Has a more dreaded instruction ever been written?
The brakes on the SCTruck went soft and the brake light was illuminated. The pedal would slowly drop to the floor. My first guess was "bad master cylinder". Which translates into "Master Cylinder and power booster" because the fluid tends to leak past the master cylinder and into the power booster which eats a hole in the diaphram. Anyway the whole package is about $200.
But a close inspection of the area around the booster and inside the pedal turned up not a trace of brake fluid. Hmmm... That's odd. The pedal slowly dropping to the floor means the fluid is going somewhere. The puddle formed on the garage floor at the left front. I beckoned for help from the rest of the SCCrew and the SCQueen answered. "Step on the brake - I need to find the leak."
She did and I did. A fine stream shot from the hose down to the caliper. In most cars that's not a big deal. They all have standard ends. You go down to the local parts purveyor and buy a similar length hose for $10 and all is well. But Nissan has a funky end and special bolt that brings the fluid down the center of the bolt. Ugg, probably a dealer only part. Instead of $10 today, it will probably be $60 and 6 weeks.
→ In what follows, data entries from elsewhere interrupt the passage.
-- ==== Sys2Proof/Machine/Bits.lean ====
section
/-! DEFINITION. Bit fields, byte order, sign extension and the bit operations that several
instructions share (R4, R104, R175). -/

namespace Sys2Proof.Machine
open Sys2Proof

/-- The field of `len` bits of `w` that starts at bit `lo` (R4). -/
def fieldOf (w lo len : Nat) : Nat := w / 2 ^ lo % 2 ^ len

/-- Bit `i` of a number. -/
def bitOf (w i : Nat) : Bool := w / 2 ^ i % 2 == 1

/-- A bit as a number. -/
def b2n (b : Bool) : Nat := if b then 1 else 0

/-- The `n` low bytes of a number, least significant first (R4). -/
def leBytes : Nat → Nat → List Byte
  | 0, _ => []
  | n + 1, v => BitVec.ofNat 8 v :: leBytes n (v / 256)

/-- The number that bytes give, least significant first (R4). -/
def leNat : List Byte → Nat
  | [] => 0
  | b :: t => b.toNat + 256 * leNat t

/-- Sign extension of the low `n` bits of a number to 64 bits. -/
def sext64 (n v : Nat) : W64 := (BitVec.ofNat n v).signExtend 64

/-- `[lo, lo+1, …]`, `n` numbers. -/
def rangeFrom : Nat → Nat → List Nat
  | _, 0 => []
  | lo, n + 1 => lo :: rangeFrom (lo + 1) n

/-- Carry-less product of the low `n` bits of `b` with `a` (R104). -/
def clmulNat (a b : Nat) : Nat → Nat
  | 0 => 0
  | n + 1 => (if bitOf b n then a * 2 ^ n else 0) ^^^ clmulNat a b n

/-- Number of one bits among the low `n`. -/
def popcNat (a : Nat) : Nat → Nat
  | 0 => 0
  | n + 1 => b2n (bitOf a n) + popcNat a n

/-- Leading zero bits of an `n`-bit number; `n` when it is zero (R100, R175). -/
def clzNat (a : Nat) : Nat → Nat
  | 0 => 0
  | n + 1 => if bitOf a n then 0 else 1 + clzNat a n

/-- Trailing zero bits among `n` bits from bit `i` on (R175). -/
def ctzFrom (a : Nat) : Nat → Nat → Nat
  | _, 0 => 0
  | i, n + 1 => if bitOf a i then 0 else 1 + ctzFrom a (i + 1) n

/-- Trailing zero bits of an `n`-bit number; `n` when it is zero. -/
def ctzNat (a n : Nat) : Nat := ctzFrom a 0 n

/-- The bits reversed: bit `j` of `n` moves to bit `n - 1 - j`, where `i` bits are left (R100, R175). -/
def brevNat (a n : Nat) : Nat → Nat
  | 0 => 0
  | i + 1 => b2n (bitOf a i) * 2 ^ (n - 1 - i) + brevNat a n i

/-- A number below `2^n` read as two's complement. -/
def toSigned (n v : Nat) : Int := if bitOf v (n - 1) then (v : Int) - 2 ^ n else v

/-- An integer wrapped to `n` bits (R101). -/
def wrapInt (n : Nat) (t : Int) : Nat := (t % 2 ^ n).toNat

/-- Division rounded up. -/
def ceilDiv (a b : Nat) : Nat := (a + b - 1) / b

/-- First element of a list with its index, that satisfies a test. -/
def findIdxFrom {α : Type} (p : α → Bool) : Nat → List α → Option (Nat × α)
  | _, [] => none
  | i, a :: t => if p a then some (i, a) else findIdxFrom p (i + 1) t

end Sys2Proof.Machine
end

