/-- The word of a stream instruction, little-endian bit 0 first; a pair has its first word low.
Events and engine commands have no word and give 0. -/
def encode : Instr → Nat
  | .add d a b => encSA 0 0x01 d a b | .sub d a b => encSA 0 0x02 d a b
  | .mul d a b => encSA 0 0x03 d a b | .mulh d a b => encSA 0 0x04 d a b
  | .mulhn d a b => encSA 0 0x05 d a b | .div d a b => encSA 0 0x06 d a b
  | .divn d a b => encSA 0 0x07 d a b | .rem d a b => encSA 0 0x08 d a b
  | .remn d a b => encSA 0 0x09 d a b | .and d a b => encSA 0 0x0A d a b
  | .or d a b => encSA 0 0x0B d a b | .xor d a b => encSA 0 0x0C d a b
  | .andn d a b => encSA 0 0x0D d a b | .shl d a b => encSA 0 0x0E d a b
  | .shr d a b => encSA 0 0x0F d a b | .sra d a b => encSA 0 0x10 d a b
  | .rot d a b => encSA 0 0x11 d a b | .min d a b => encSA 0 0x12 d a b
  | .max d a b => encSA 0 0x13 d a b | .minn d a b => encSA 0 0x14 d a b
  | .maxn d a b => encSA 0 0x15 d a b
  | .clz d a => encSA 0 0x16 d a (.s 0) | .ctz d a => encSA 0 0x17 d a (.s 0)
  | .popc d a => encSA 0 0x18 d a (.s 0) | .brev d a => encSA 0 0x19 d a (.s 0)
  | .clmul d a b => encSA 0 0x1A d a b | .clmulh d a b => encSA 0 0x1B d a b
  | .sel d a b => encSA 0 0x1C d a b | .seq d a b => encSA 0 0x1D d a b
  | .sne d a b => encSA 0 0x1E d a b | .slt d a b => encSA 0 0x1F d a b
  | .sltn d a b => encSA 0 0x20 d a b
  | .jr a => encSA 1 0x00 (.s 0) a (.s 0) | .ret => packSA 1 0 0 0 0x01
  | .fence sc => packSA 1 sc.val 0 0 0x02 | .qfence m sc => packSA 1 m.toNat sc.val 0 0x03
  | .barav a => encSA 1 0x04 (.s 0) a (.s 0) | .barwt a => encSA 1 0x05 (.s 0) a (.s 0)
  | .waita d a b => encSA 1 0x06 d a b | .yield => packSA 1 0 0 0 0x07
  | .exit => packSA 1 0 0 0 0x08 | .vdrain => packSA 1 0 0 0 0x09
  | .view i a => packSA 1 i.val (sregCode a) 0 0x0A | .gang a => encSA 1 0x0B (.s 0) a (.s 0)
  | .mset g a => packSA 1 g.val (sregCode a) 0 0x0C
  | .txcommit a b => encSA 1 0x0D (.s 0) a b | .txabort => packSA 1 0 0 0 0x0E
  | .launch d a => encSA 1 0x0F d a (.s 0) | .perf a b => encSA 1 0x10 (.s 0) a b
  | .clnr a b => encSA 1 0x11 (.s 0) a b | .invr a b => encSA 1 0x12 (.s 0) a b
  | .cliv a b => encSA 1 0x13 (.s 0) a b | .tret => packSA 1 0 0 0 0x14
  | .nop => packSA 1 0 0 0 0x15 | .brk => packSA 1 0 0 0 0x16 | .relay => packSA 1 0 0 0 0x17
  | .wbsync a => encSA 1 0x18 (.s 0) a (.s 0)
  | .atomAdd d a b c => encAtom 0 d a b c | .atomAnd d a b c => encAtom 1 d a b c
  | .atomOr d a b c => encAtom 2 d a b c | .atomXor d a b c => encAtom 3 d a b c
  | .atomMin d a b c => encAtom 4 d a b c | .atomMax d a b c => encAtom 5 d a b c
  | .atomMinn d a b c => encAtom 6 d a b c | .atomMaxn d a b c => encAtom 7 d a b c
  | .atomSwap d a b c => encAtom 8 d a b c | .atomCas d a b c => encAtom 9 d a b c
  | .atomBfim d a b c => encAtom 10 d a b c | .atomFfcs d a b c => encAtom 11 d a b c
  | .atomPlset d a b c => encAtom 12 d a b c
  | .addi d a i => encSB 0x08 d a i.toNat | .andi d a i => encSB 0x09 d a i.toNat
  | .ori d a i => encSB 0x0A d a i.toNat | .xori d a i => encSB 0x0B d a i.toNat
  | .shli d a i => encSB 0x0C d a i.toNat | .shri d a i => encSB 0x0D d a i.toNat
  | .srai d a i => encSB 0x0E d a i.toNat
  | .bfext d a l p => encSB 0x0F d a (l.toNat * 64 + p.toNat)
  | .bfins d a l p => encSB 0x10 d a (l.toNat * 64 + p.toNat)
  | .ld d a w o => encSB 0x11 d a (ldWidthCode w * 1024 + o.toNat)
  | .st d a w o => encSB 0x12 d a (stWidthCode w * 1024 + o.toNat)
  | .sld d a w o => encSB 0x13 d a (ldWidthCode w * 1024 + o.toNat)
  | .sst d a w o => encSB 0x14 d a (stWidthCode w * 1024 + o.toNat)
  | .trap c => packSB 0x15 0 0 c.toNat
  | .sysrd d n => packSB 0x16 (sregCode d) 0 n.toNat
  | .syswr a n => packSB 0x17 0 (sregCode a) n.toNat
  | .beq d a i => encSB 0x18 d a i.toNat | .bne d a i => encSB 0x19 d a i.toNat
  | .blt d a i => encSB 0x1A d a i.toNat | .bge d a i => encSB 0x1B d a i.toNat
  | .bltn d a i => encSB 0x1C d a i.toNat | .bgen d a i => encSB 0x1D d a i.toNat
  | .li d i => packSC 0x20 (sregCode d) i.toNat
  | .jmp i => packSC 0x21 0 i.toNat | .call i => packSC 0x22 0 i.toNat
  | .vrun l i => packSC 0x23 l.toNat i.toNat
  | .lih d i => encSL 0 d i | .lix d i => encSL 1 d i
  | .vadd c t s d a b => encDAB 0x001 c d a b (encItSat t s)
  | .vsub c t s d a b => encDAB 0x002 c d a b (encItSat t s)
  | .vmul c t d a b => encDAB 0x003 c d a b (itCode t)
  | .vmulh c t d a b => encDAB 0x004 c d a b (itCode t)
  | .vmad c t d a b x => encDABC 0x005 c d a b x (itCode t)
  | .vmin c t d a b => encDAB 0x006 c d a b (itCode t)
  | .vmax c t d a b => encDAB 0x007 c d a b (itCode t)
  | .vabs c w s d a => encDA 0x008 c d a (it02Code w + 8 * b2n s)
  | .vand c w d a b => encDAB 0x009 c d a b (it02Code w)
  | .vor c w d a b => encDAB 0x00A c d a b (it02Code w)
  | .vxor c w d a b => encDAB 0x00B c d a b (it02Code w)
  | .vandn c w d a b => encDAB 0x00C c d a b (it02Code w)
  | .vshl c w d a b => encDAB 0x00D c d a b (it02Code w)
  | .vshr c w d a b => encDAB 0x00E c d a b (it02Code w)
  | .vsra c w d a b => encDAB 0x00F c d a b (it02Code w)
  | .vrot c w d a b => encDAB 0x010 c d a b (it02Code w)
  | .vpopc c w d a => encDA 0x011 c d a (it02Code w)
  | .vclz c w d a => encDA 0x012 c d a (it02Code w)
  | .vbrev c w d a => encDA 0x013 c d a (it02Code w)
  | .vbfext c t f d a => encLA 0x014 c 0 (opndCode d) (opndCode a) (encBfB f) 0 (itCode t + encBf f)
  | .vbfins c w f d a x =>
    encLA 0x015 c 0 (opndCode d) (opndCode a) (encBfB f) (opndCode x) (it02Code w + encBf f)
  | .vclmul c w h d a b => encDAB 0x016 c d a b (it02Code w + 16 * b2n h)
  | .vsel c w ks d a b => encDAB 0x017 c d a b (it02Code w + 2048 * ks.toNat)
  | .vcmp c t q kd a b => encAB 0x018 c a b (itCode t + 128 * icondCode q + 2048 * kd.toNat)
  | .vaddImm c t s d a i => encLIDA 0x101 c d a i (encItSat t s)
  | .vsubImm c t s d a i => encLIDA 0x102 c d a i (encItSat t s)
  | .vmulImm c t d a i => encLIDA 0x103 c d a i (itCode t)
  | .vminImm c t d a i => encLIDA 0x106 c d a i (itCode t)
  | .vmaxImm c t d a i => encLIDA 0x107 c d a i (itCode t)
  | .vandImm c w d a i => encLIDA 0x109 c d a i (it02Code w)
  | .vorImm c w d a i => encLIDA 0x10A c d a i (it02Code w)
  | .vxorImm c w d a i => encLIDA 0x10B c d a i (it02Code w)
  | .vandnImm c w d a i => encLIDA 0x10C c d a i (it02Code w)
  | .vcmpImm c t q kd a i =>
    encLI 0x118 c 0 (opndCode a) i (itCode t + 128 * icondCode q + 2048 * kd.toNat)
  | .vfadd c m d a b => encDAB 0x020 c d a b (fmodeCode m)
  | .vfsub c m d a b => encDAB 0x021 c d a b (fmodeCode m)
  | .vfmul c m d a b => encDAB 0x022 c d a b (fmodeCode m)
  | .vfma c m na nc d a b x =>
    encDABC 0x023 c d a b x (fmodeCode m + 2 ^ 15 * b2n na + 2 ^ 16 * b2n nc)
  | .vfmin c t d a b => encDAB 0x024 c d a b (ftCode t)
  | .vfmax c t d a b => encDAB 0x025 c d a b (ftCode t)
  | .vfcmp c q kd a b => encAB 0x026 c a b (128 * fcondCode q + 2048 * kd.toNat)
  | .vfrcp c m d a => encDA 0x027 c d a (fmodeCode m)
  | .vfrsq c m d a => encDA 0x028 c d a (fmodeCode m)
  | .vfsqrt c m d a => encDA 0x029 c d a (fmodeCode m)
  | .vfexp2 c m d a => encDA 0x02A c d a (fmodeCode m)
  | .vflog2 c m d a => encDA 0x02B c d a (fmodeCode m)
  | .vftanh c m d a => encDA 0x02C c d a (fmodeCode m)
  | .vfclass c t d a => encDA 0x02D c d a (ftCode t)
  | .vfaddImm c m d a i => encLIDA 0x120 c d a i (fmodeCode m)
  | .vfsubImm c m d a i => encLIDA 0x121 c d a i (fmodeCode m)
  | .vfmulImm c m d a i => encLIDA 0x122 c d a i (fmodeCode m)
  | .vfminImm c t d a i => encLIDA 0x124 c d a i (ftCode t)
  | .vfmaxImm c t d a i => encLIDA 0x125 c d a i (ftCode t)
  | .vfcmpImm c q kd a i => encLI 0x126 c 0 (opndCode a) i (128 * fcondCode q + 2048 * kd.toNat)
  | .vcvt c sf df r s e d a =>
    encDA 0x040 c d a (fmtCode sf + 16 * fmtCode df + 256 * rndCode r + 2048 * b2n s + 4096 * e.toNat)
  | .vqnt c fs ds d a b => encLA 0x041 c fs.toNat (opndCode d) (opndCode a) (opndCode b) 0 ds.toNat
  | .vdqnt c fs es d a b => encLA 0x042 c fs.toNat (opndCode d) (opndCode a) (opndCode b) 0 es.toNat
  | .vpack c df r s p d a b =>
    encDAB 0x043 c d a b (fmtCode df + 16 * rndCode r + 128 * b2n s + 256 * p.toNat)
  | .vunpk c sf p d a => encDA 0x044 c d a (fmtCode sf + 16 * p.toNat)
  | .vwbupd c t a b => encAB 0x045 c a b (ftCode t)
  | .vif sw kc kcn => encLA 0x060 (bareCtl sw) 0 0 0 0 0 (kc.toNat + 16 * b2n kcn)
  | .velse sw => encLA 0x061 (bareCtl sw) 0 0 0 0 0 0
  | .vendif sw => encLA 0x062 (bareCtl sw) 0 0 0 0 0 0
  | .vkand c kd ka kb => encLA 0x063 c 0 0 0 0 0 (kd.toNat + 16 * ka.toNat + 256 * kb.toNat)
  | .vkor c kd ka kb => encLA 0x064 c 0 0 0 0 0 (kd.toNat + 16 * ka.toNat + 256 * kb.toNat)
  | .vkxor c kd ka kb => encLA 0x065 c 0 0 0 0 0 (kd.toNat + 16 * ka.toNat + 256 * kb.toNat)
  | .vknot c kd ka => encLA 0x066 c 0 0 0 0 0 (kd.toNat + 16 * ka.toNat)
  | .vkmov c toReg k x =>
    if toReg then encLA 0x067 c 0 (opndCode x) 0 0 0 (16 * k.toNat + 4096)
    else encLA 0x067 c 0 0 (opndCode x) 0 0 k.toNat
  | .vvote c m r ka d => encLA 0x068 c 0 (opndCode d) 0 0 0 (voteCode m + 8 * b2n r + 16 * ka.toNat)
  | .vshfl c m w d a b x => encDABC 0x069 c d a b x (shflCode m + 4 * b2n w)
  | .vregroup c w p d => encLA 0x06A c 0 (opndCode d) 0 0 0 (b2n w + 2 * b2n p)
  | .vtos c m a => encLA 0x06B c 0 0 (opndCode a) 0 0 (tosCode m)
  | .vld c m sx d => encLoad 0x080 c m sx d
  | .vst c m wb d => encStore 0x081 c m wb d
  | .vlds c m sx d => encLoad 0x082 c m sx d
  | .vsts c m wb d => encStore 0x083 c m wb d
  | .vatom c m op red sc d => encLM 0x084 c 0 (opndCode d) m sc.val 0 (aopCode op + 16 * b2n red)
  | .vpref c m l2 => encLM 0x085 c 0 0 m 0 0 (b2n l2)
  | .vmma x => encMul 0x0A0 x
  | .vmmas x => encMul 0x0A1 x
  | .vaccz sw av => lxWord ⟨0x0A2, b2n sw, 0, 0, 0, 0, 0, av.toNat, 0, 0, 0, 0, 0, 0, 0, 0, 0, 0⟩
  | .vaccrd sw av tv fs clr wb coff =>
    lxWord ⟨0x0A3, b2n sw, 0, 0, 0, fs.toNat, 0, av.toNat, tv.toNat, 0, 0, 0, 0, 0, 0, 0, 0,
      4 * b2n clr + 2 * b2n wb + b2n coff⟩
  | .vaccsc sw av bs add =>
    lxWord ⟨0x0A4, b2n sw, 0, 0, 0, 0, 0, av.toNat, 0, bs.toNat, 0, 0, 0, 0, 0, 0, 0, b2n add⟩
  | .vmov c w d a => encDA 0x0C0 c d a (b2n w)
  | .vmovi c e d i => encLI 0x0C1 c (opndCode d) 0 i e.val
  | .vnop sw => encLA 0x0C2 (bareCtl sw) 0 0 0 0 0 0
  | .dldr c m sx d => encLoad 0x0E0 c m sx d
  | .dstr c m wb d => encStore 0x0E1 c m wb d
  | .dwat c a b => encAB 0x0E2 c a b 0
  | .dtok c a b => encAB 0x0E3 c a b 0
  | .dred c op a b => encAB 0x0E4 c a b (redCode op)
  | .dend c => encLA 0x0E5 c 0 0 0 0 0 0
  | _ => 0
But the local import-specialty parts purveyor said "I have it in the warehouse. Will be here after 9:30am tomorrow". Today the installation was attempted. Felt like it seated OK but fluid leaked out at the mating face. Hmmm, maybe it's upside down. Nope, Still leaks.
Lets take a close look at the parts. First lets look at Slot B. This shows the bolt hole and slot. If you look close at the slot, there is a small 45 or 60 degree ramp at the bottom of the slot, apparently to precisely position the hose fitting. That means the tab width and distance from the face to the tab are the critical dimensions. If it's too wide or the corner is too close to the mating face, it won't seat correctly.
So now lets compare Tab-A on the original part (top) to the replacement (bottom). It might be obvious to the eye the distance from the mating surface (left side of picture) to the bottom of the tab is different. Less obvious, the tab is wider on the new part. Measured with a caliper, the mating face-bottom tab distance was closer by 20 thousandths and the width is 10 thou over. That explains the failure to seat the mating surface which allowed the fluid to leak.
Now this is a problem I can correct in a few minutes with a file. But dang it, the part should be right! I shouldn't have to modify a part to make it work. Besides, if I do a bunch of filing on the part and run into a different problem, they won't take it back.
The SCQueen suggested I call the parts purveyor. I explained that the part they sold me wouldn't seat. It appears the tab is ground to shape and sloppily done in this case. The parts-purveyor wants to make it right and will have another hose Monday AM. But he confirmed my suspicion that they would not be able to take back any modified part. So the choice is to modify the part or wait until Monday for a new part which may or may not be closer to the original. The downside is that the truck will be down for the weekend. Fortunately the truck is normally the "spare car"* so it doesn't have to be fixed tonight. We may end up back at the $60/6week dealer only option.
* As one that maintains their own vehicle, a spare car is the penultimate luxury. A spare car means "I don't have to fix this tonight" or "I don't have to ride my bike to the parts purveyor". In the past I have done both - worked until the wee hours of the AM because I needed to drive it to work tomorrow, and ridden a bicycle to buy parts. A garage to work in is the ultimate luxury!